平田 はい。南米に長く滞在した経験があるので、外資系金融機関で語学を活かした仕事をしていました。
前園 えっ、南米に? 私もブラジルのサントスに1年ほどいたんですよ!
平田 存じていますよ(笑)。私が南米にいたのは、前園さんがサントスに来る少し前くらいです。まだポルトガル語は覚えておられますか?
Muito prazer! Tudo bem?(はじめまして! 調子はどう?)
前園 Bem. E voce?(いいね。あなたは?)
平田 Muito bem! obrigado!(うん、私も!ありがとう!)
前園 もう、このあたりで勘弁してください(笑)。ポルトガル語なんて久しぶりですよ。でもどうして南米に?
平田 バックパッカーとして旅をしていたんです。小学生の頃から授業そっちのけで世界地図を見るのが大好きでしてね。いつかアマゾン川に行ってやるぞ、とたくらんでいて、その夢を実行に移したんです。
前園 ふむ、地図を見るのが好きだったと・・・。だったら、今のお仕事も夢の延長みたいなものじゃないですか?
平田 その通りです。趣味と実益を兼ねた素晴らしい仕事に巡りあえたと思っています。なにせ、登記所に残っている公図というのは明治時代につくられた地図が多い。他にも、旧家に代々伝わる古地図を調べて野山に入るなんてことが多いんです。実際に古地図通りに境界杭が見つかったり、なかなか見つからなくて、目星を付けて掘ってみたら境界杭が現れたり。地図と自分の足を頼りに大切な物を探し出す「宝探し」のようなおもしろさがあります。
前園 話を聞いているだけでワクワクしてきますね。でも、仕事ですから楽しいことばかりではないでしょう。
平田 そうですね。
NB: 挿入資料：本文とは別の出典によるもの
/-- The 44 bytes of a template record after its label (R183). -/
def parseTemplateBody (label : Option (List Nat)) (bs : List Nat) : Option RawTemplate :=
  if bs.length = 44 then
    some
      { label := label
        pgmTarget := rectFrom bs 0
        prmStart := rectFrom bs 8
        prmTarget := rectFrom bs 16
        layering := bs.getD 24 0
        mIn := bs.getD 25 0
        mOut := bs.getD 26 0
        easeIn := bs.getD 27 0
        easeOut := bs.getD 28 0
        backing := colourFrom bs 29
        borderWidth := bs.getD 35 0
        borderColour := colourFrom bs 36
        pgmAudio := bs.getD 42 0
        prmAudio := bs.getD 43 0 }
  else none

/-- A template record (R180, R183). -/
def parseTemplate : List Nat → Option RawTemplate
  | len :: rest =>
    if len = 0xFF then parseTemplateBody none rest
    else if rest.length < len then none
    else parseTemplateBody (some (rest.take len)) (rest.drop len)
  | [] => none

/-- TEMPLATE_WRITE's bytes from byte 2 on (R181). -/
def parseTemplateWrite : List Nat → Option Command
  | slot :: rest => (parseTemplate rest).map (.templateWrite slot)
  | [] => none

/-- A command with no fields (R181). -/
def parseBare (c : Command) : List Nat → Option Command
  | [] => some c
  | _ :: _ => none

/-- A command with a one-byte field (R181). -/
def parseOne (c : Nat → Command) : List Nat → Option Command
  | [b] => some (c b)
  | _ => none

/-- A command with a three-byte field (R181). -/
def parseThree (c : Nat → Nat → Nat → Command) : List Nat → Option Command
  | [x, y, z] => some (c x y z)
  | _ => none

/-- A command with a frame value (R181). -/
def parseFrame (c : FrameValue → Command) : List Nat → Option Command
  | [b3, b2, b1, b0] => some (c (be32 b3 b2 b1 b0))
  | _ => none

/-- SET_UNIT's bytes from byte 2 on (R181). -/
def parseSetUnit : List Nat → Option Command
  | [p, a, m, ac, c] => some (.setUnit { primaryId := p, secondId := a, mask := m, allCall := ac, consume := c })
  | _ => none

/-- CLEAR_EVENTS' bytes from byte 2 on (R181). -/
def parseClearEvents : List Nat → Option Command
  | [hi, lo] => some (.clearEvents (BitVec.ofNat 16 (be16 hi lo)))
  | _ => none

/-- PROTECT_SET's bytes from byte 2 on (R181). -/
def parseProtectSet : List Nat → Option Command
  | [m, s, z, c, g] =>
    some (.protectSet { mode := m, side := s, sizeCode := z, complement := c, storedGuard := g })
  | _ => none

/-- The command of a kind and the bytes from byte 2 on: none where the kind names no command or the data count is not
allowed for it (R165, R180, R181). -/
def parseCommand (kind : Nat) (bs : List Nat) : Option Command :=
  match kind with
  | 0x01 => parseSchedule bs
  | 0x02 => parseCue bs
  | 0x03 => parseFrame .delete bs
  | 0x04 => parseBare .clearSchedule bs
  | 0x05 => parseOne .setTolerance bs
  | 0x06 => parseBare .endHold bs
  | 0x07 => parseBare .extend bs
  | 0x08 => parseBare .abort bs
  | 0x09 => parseThree .openBank bs
  | 0x0A => parseItemsCommand bs
  | 0x0B => parseBare .cancelLoad bs
  | 0x0C => parseSetUnit bs
  | 0x0D => parseClearEvents bs
  | 0x0E => parseThree .readback bs
  | 0x0F => parseOne .resetArm bs
  | 0x10 => parseOne .reset bs
  | 0x20 => parseFrame .setTime bs
  | 0x21 => parseTemplateWrite bs
  | 0x22 => parseOne .templateErase bs
  | 0x23 => parseProtectSet bs
  | 0x24 => parseOne .lockSlot bs
  | 0x25 => parseOne .unlockSlot bs
  | 0x26 => parseBare .lockAll bs
  | 0x27 => parseBare .unlockAll bs
  | 0x28 => parseBare .freeze bs
  | 0x29 => parseOne (fun b => .setManagement (BitVec.ofNat 8 b)) bs
  | _ => none

/-! ### Writing payloads -/

/-- Two bytes of a number, the most significant first (R180). -/
def bytes16 (n : Nat) : List Nat := [n / 256 % 256, n % 256]

/-- Three bytes of a number (R184). -/
def bytes24 (n : Nat) : List Nat := [n / 65536 % 256, n / 256 % 256, n % 256]

/-- Four bytes of a number (R180). -/
def bytes32 (n : Nat) : List Nat := [n / 16777216 % 256, n / 65536 % 256, n / 256 % 256, n % 256]

/-- An optional one-byte field written when present. -/
def optByte : Option Nat → List Nat
  | none => []
  | some b => [b]

/-- An optional two-byte field written when present. -/
def optHalf : Option Nat → List Nat
  | none => []
  | some n => bytes16 n

/-- The bit of a presence byte for a field. -/
def presentBit (weight : Nat) (o : Option Nat) : Nat := if o.isSome then weight else 0

/-- An item's bytes (R182). -/
def itemBytes (i : RawItem) : List Nat :=
  [i.tag, i.source, i.timing, presentBit 1 i.gateLimit + presentBit 2 i.pgmAudio + presentBit 4 i.prmAudio] ++
    bytes16 i.duration ++ optHalf i.gateLimit ++ optByte i.pgmAudio ++ optByte i.prmAudio

/-- A rectangle's bytes (R183). -/
def rectBytes (r : Rect) : List Nat := bytes16 r.x ++ bytes16 r.y ++ bytes16 r.w ++ bytes16 r.h

/-- A colour's bytes (R183). -/
def colourBytes (c : Colour) : List Nat := bytes16 c.luma ++ bytes16 c.cb ++ bytes16 c.cr

/-- A label with its length byte, FFh where it is absent (R183). -/
def labelBytes : Option (List Nat) → List Nat
  | none => [0xFF]
  | some l => l.length :: l

/-- A template record's bytes (R183). -/
def templateBytes (t : RawTemplate) : List Nat :=
  labelBytes t.label ++ rectBytes t.pgmTarget ++ rectBytes t.prmStart ++ rectBytes t.prmTarget ++
    [t.layering, t.mIn, t.mOut, t.easeIn, t.easeOut] ++ colourBytes t.backing ++ [t.borderWidth] ++
    colourBytes t.borderColour ++ [t.pgmAudio, t.prmAudio]

/-- The fields SCHEDULE and CUE share, with the optional WATCH (R181). -/
def insertBytes (f : InsertFields) : List Nat :=
  [f.tag, f.slot, f.firstBank] ++ bytes16 f.credit ++ [f.endAction] ++ optByte f.watch

/-- The command kind of a command (R181). -/
def Command.kind : Command → Nat
  | .schedule _ _ => 0x01
  | .cue _ _ => 0x02
  | .delete _ => 0x03
  | .clearSchedule => 0x04
  | .setTolerance _ => 0x05
  | .endHold => 0x06
  | .extend => 0x07
  | .abort => 0x08
  | .openBank _ _ _ => 0x09
  | .items _ => 0x0A
  | .cancelLoad => 0x0B
  | .setUnit _ => 0x0C
  | .clearEvents _ => 0x0D
  | .readback _ _ _ => 0x0E
  | .resetArm _ => 0x0F
  | .reset _ => 0x10
  | .setTime _ => 0x20
  | .templateWrite _ _ => 0x21
  | .templateErase _ => 0x22
  | .protectSet _ => 0x23
  | .lockSlot _ => 0x24
  | .unlockSlot _ => 0x25
  | .lockAll => 0x26
  | .unlockAll => 0x27
  | .freeze => 0x28
  | .setManagement _ => 0x29

/-- The bytes from byte 2 on of a command's payload (R181). -/
def Command.bytes : Command → List Nat
  | .schedule start f => bytes32 start.toNat ++ insertBytes f
  | .cue offset f => bytes16 offset ++ insertBytes f
  | .delete start => bytes32 start.toNat
  | .setTolerance v => [v]
  | .openBank b n c => [b, n, c]
  | .items its => its.length :: its.flatMap itemBytes
  | .setUnit u => [u.primaryId, u.secondId, u.mask, u.allCall, u.consume]
  | .clearEvents mask => bytes16 mask.toNat
  | .readback t a b => [t, a, b]
  | .resetArm sc => [sc]
  | .reset sc => [sc]
  | .setTime v => bytes32 v.toNat
  | .templateWrite slot t => slot :: templateBytes t
  | .templateErase slot => [slot]
  | .protectSet r => [r.mode, r.side, r.sizeCode, r.complement, r.storedGuard]
  | .lockSlot slot => [slot]
  | .unlockSlot slot => [slot]
  | .setManagement f => [f.toNat]
  | .clearSchedule | .endHold | .extend | .abort | .cancelLoad | .lockAll | .unlockAll | .freeze => []

/-- The payload of a command addressed to a unit (R181). -/
def Command.payload (unit : Nat) (c : Command) : List Nat := unit :: c.kind :: c.bytes

/-! ### Codes of the status packet -/

/-- A flag as a bit of a weight. -/
def bitOf (weight : Nat) (b : Bool) : Nat := if b then weight else 0

/-- A layering's code (R183). -/
def Layering.code : Layering → Nat
  | .programmeOnTop => 0
  | .promoOnTop => 1

/-- An easing's code (R183). -/
def Easing.code : Easing → Nat
  | .linear => 0
  | .easeIn => 1
  | .easeOut => 2
  | .easeBoth => 3

/-- A source's code (R182). -/
def Source.code : Source → Nat
  | .prm1 => 0
  | .prm2 => 1
  | .backing => 2

/-- A stored template as a record to send (R183). -/
def Template.raw (t : Template) : RawTemplate :=
  { label := t.label, pgmTarget := t.pgmTarget, prmStart := t.prmStart, prmTarget := t.prmTarget,
    layering := t.layering.code, mIn := t.mIn, mOut := t.mOut, easeIn := t.easeIn.code, easeOut := t.easeOut.code,
    backing := t.backing, borderWidth := t.borderWidth, borderColour := t.borderColour, pgmAudio := t.pgmAudio,
    prmAudio := t.prmAudio }

/-- A stored item as an item to send: a GATED item has its gate limit as stored (R67, R182). -/
def Item.raw (i : Item) : RawItem :=
  { tag := i.tag, source := i.source.code
    timing := match i.timing with
      | .fixed => 0
      | .gated _ => 1
    duration := i.duration
    gateLimit := match i.timing with
      | .fixed => none
      | .gated limit => some limit
    pgmAudio := i.pgmAudio, prmAudio := i.prmAudio }

/-- A bank's number. -/
def BankId.code : BankId → Nat
  | .bank0 => 0
  | .bank1 => 1

/-- An end action's code (R181). -/
def EndAction.code : EndAction → Nat
  | .restore => 0
  | .takeover => 1

/-- An engine state's code (R184). -/
def EngineState.code : EngineState → Nat
  | .idle => 0
  | .armed => 1
  | .squeeze => 2
  | .held => 3
  | .release => 4
  | .takeover => 5
  | .promoFull => 6

/-- A bank state's code (R184). -/
def BankState.code : BankState → Nat
  | .empty => 0
  | .loading => 1
  | .ready => 2
  | .playing => 3
  | .spent => 4

/-- A phase's code (R184). -/
def Phase.code : Phase → Nat
  | .running => 0
  | .finished => 1
  | .exhausted => 2

/-- A request state's code (R184). -/
def RequestState.code : RequestState → Nat
  | .none => 0
  | .waiting => 1
  | .granted => 2

/-- A fetch state's code (R184). -/
def FetchState.code : FetchState → Nat
  | .none => 0
  | .queued => 1
  | .setAside => 2
  | .served => 3

/-- A result code's number (R181). -/
def ResultCode.code : ResultCode → Nat
  | .ok => 0x00
  | .sealed => 0x01
  | .badCommand => 0x02
  | .badField => 0x03
  | .busy => 0x04
  | .full => 0x05
  | .duplicate => 0x06
  | .late => 0x07
  | .conflict => 0x08
  | .notFound => 0x09
  | .wrongState => 0x0A
  | .noContext => 0x0B
  | .badCount => 0x0C
  | .protectedSlot => 0x0D
  | .guarded => 0x0E
  | .frozen => 0x0F
  | .notManager => 0x10
  | .notArmed => 0x11

/-- The strap code of a frame rate (R147, R184). -/
def rateCode : FrameRate → Nat
  | .r25 => 0
  | .r29 => 1
  | .r50 => 2
  | .r59 => 3

/-- The code of a match (R184). -/
def matchCode : Match → Nat
  | .primary => 0
  | .secondary => 1
  | .allCall => 2

/-- An outcome's code (R184). -/
def JunctionOutcome.code : JunctionOutcome → Nat
  | .completedRestore => 1
  | .completedTakeover => 2
  | .aborted => 3
  | .missedBusy => 4
  | .missedNoScaler => 5
  | .missedTimeJump => 6

/-- An end cause's code (R184). -/
def EndCause.code : EndCause → Nat
  | .abort => 1
  | .endCommand => 2
  | .creditTimer => 3
  | .watch => 4
  | .listEnd => 5

/-- A guard state's code (R184). -/
def GuardState.code : GuardState → Nat
  | .opened => 0
  | .guarded => 1
  | .frozen => 2

/-! ### The status packet -/

/-- The validity of the three inputs of a channel in the frame built (R158). -/
structure Validity where
  pgm : Bool
  prm1 : Bool
  prm2 : Bool
  deriving DecidableEq, Repr

/-- The validity of the inputs of a frame (R155). -/
def frameValidity (rate : FrameRate) (inp : FrameInputs) : Validity :=
  { pgm := inputValid rate inp.pgm, prm1 := inputValid rate inp.promo.prm1,
    prm2 := inputValid rate inp.promo.prm2 }

/-- The place of a channel in a list, from 1; 0 where it is not in it. -/
def placeIn (ch : Channel) (l : List Channel) : Nat := if ch ∈ l then l.idxOf ch + 1 else 0

/-- Bytes 2 to 6: the counter and the inputs (R158). -/
def refBytes (r : RefCounter) (v : Validity) : List Nat :=
  bytes32 r.sfc.toNat ++
    [bitOf 1 r.refLost + 2 * rateCode r.rate + bitOf 8 v.pgm + bitOf 16 v.prm1 + bitOf 32 v.prm2]

/-- Whether the engine reports its move counters, which are 0 in the other states (R21). -/
def EngineState.moving : EngineState → Bool
  | .squeeze | .release | .takeover => true
  | .idle | .armed | .held | .promoFull => false

/-- Bytes 7 to 18: the engine (R21). -/
def engineBytes (e : Engine) : List Nat :=
  [e.state.code, if e.state.moving then e.k else 0, if e.state.moving then e.m else 0,
    bitOf 1 e.record.isSome + bitOf 2 e.credit.isSome + bitOf 4 e.watch.isSome,
    (e.record.map (·.tag)).getD 0] ++
    bytes32 ((e.record.map (·.start.toNat)).getD 0) ++ bytes16 (e.credit.getD 0) ++ [e.watch.getD 0]

/-- Bytes 19 to 22: the request record, with the place in the queue as ordered against the SFC (R91, R100). -/
def requestBytes (p : Pool) (sfc : FrameValue) (ch : Channel) : List Nat :=
  let r := p.records.get ch
  [r.state.code, r.requested, r.granted, if r.state = .waiting then placeIn ch (p.ordered sfc p.queue) else 0]

/-- Bytes 23 and 24: the fetch state (R118). -/
def fetchBytes (l : Library) (ch : Channel) (f : FetchState) : List Nat :=
  [f.code, if f = .queued then placeIn ch (l.fetchQueue.map Fetch.channel) else 0]

/-- Bytes 25 to 31: the schedule (R1, R7). -/
def scheduleBytes (s : Schedule) : List Nat :=
  [s.entries.length, s.tolerance, (s.entries.head?.map Entry.tag).getD 0] ++
    bytes32 ((s.entries.head?.map (·.start.toNat)).getD 0)

/-- Three bytes of a bank (R87). -/
def bankBytes (b : Bank) : List Nat := [b.state.code, bitOf 1 b.chain, b.items.length]

/-- Bytes 38 to 40: the load context (R87). -/
def contextBytes : Option LoadContext → List Nat
  | none => [0, 0, 0]
  | some x => [1 + 2 * x.bank.code, x.remaining, x.countdown]

/-- Bytes 41 to 46: the play position, FFh for none or absent (R87). -/
def playBytes (p : PromoList) : List Nat :=
  [(p.play.bank.map BankId.code).getD 0xFF, (p.play.cursor.map Cursor.index).getD 0xFF,
    (p.current.map Item.tag).getD 0xFF, (p.play.cursor.map fun c => c.phase.code).getD 0xFF] ++
    bytes16 ((p.play.cursor.map Cursor.duration).getD 0)

/-- Bytes 47 to 61: holds and gains (R145). -/
def composerBytes (c : Composer) : List Nat :=
  [c.pgmHold.counter, c.promoHold.counter,
    bitOf 1 c.pgmHold.picture.isSome + bitOf 2 c.promoHold.picture.isSome + bitOf 4 c.gP.position.isSome +
      bitOf 8 c.gR.position.isSome] ++
    bytes24 c.gP.present ++ bytes24 c.gP.target ++ bytes24 c.gR.present ++ bytes24 c.gR.target

/-- Byte 65: the reset arm (R174). -/
def armByte : Option ResetArm → Nat
  | none => 0
  | some a => (match a.scope with | .channel => 1 | .part => 2) + 16 * a.window

/-- Bytes 62 to 65: the parser (R174). -/
def parserBytes (p : Parser) (m : PerChannel Bool) : List Nat :=
  [p.addressing.secondId.toNat, p.addressing.mask.toNat,
    bitOf 1 p.addressing.allCall + bitOf 2 p.addressing.consume + bitOf 16 m.a + bitOf 32 m.b + bitOf 64 m.c +
      bitOf 128 m.d,
    armByte p.arm]

/-- Three bytes of a result entry (R176). -/
def resultBytes (e : ResultEntry) : List Nat := [e.kind, e.code.code, matchCode e.how]

/-- A list of bytes made up to a length with zeros. -/
def padTo (n : Nat) (l : List Nat) : List Nat := l ++ List.replicate (n - l.length) 0

/-- Bytes 81 to 91: the last-junction record (R178). -/
def lastBytes : Option LastJunction → List Nat
  | none => List.replicate 11 0
  | some l =>
    [l.outcome.code, l.tag] ++ bytes32 l.start.toNat ++
      [(l.endCause.map EndCause.code).getD 0, l.itemsPlayed, bitOf 1 l.fallbackUsed, l.scalersGranted,
        l.latenessTaken]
特に独立当初はリーマンショックの後で仕事がなく、顧客を開拓するためにあちこち頭を下げて回りました。営業に行っても「懇意にしている先生がいる」と断られるのはいいほうで、門前払いや、渡した名刺を挨拶して退室する前に捨てられることありました。
前園 うわっ、それはひどい。僕も今は個人事業主のようなものなので、ゼロから基盤をつくる苦労は共感します。しかし現在は経営も安定しておられる様子で、よかったですね。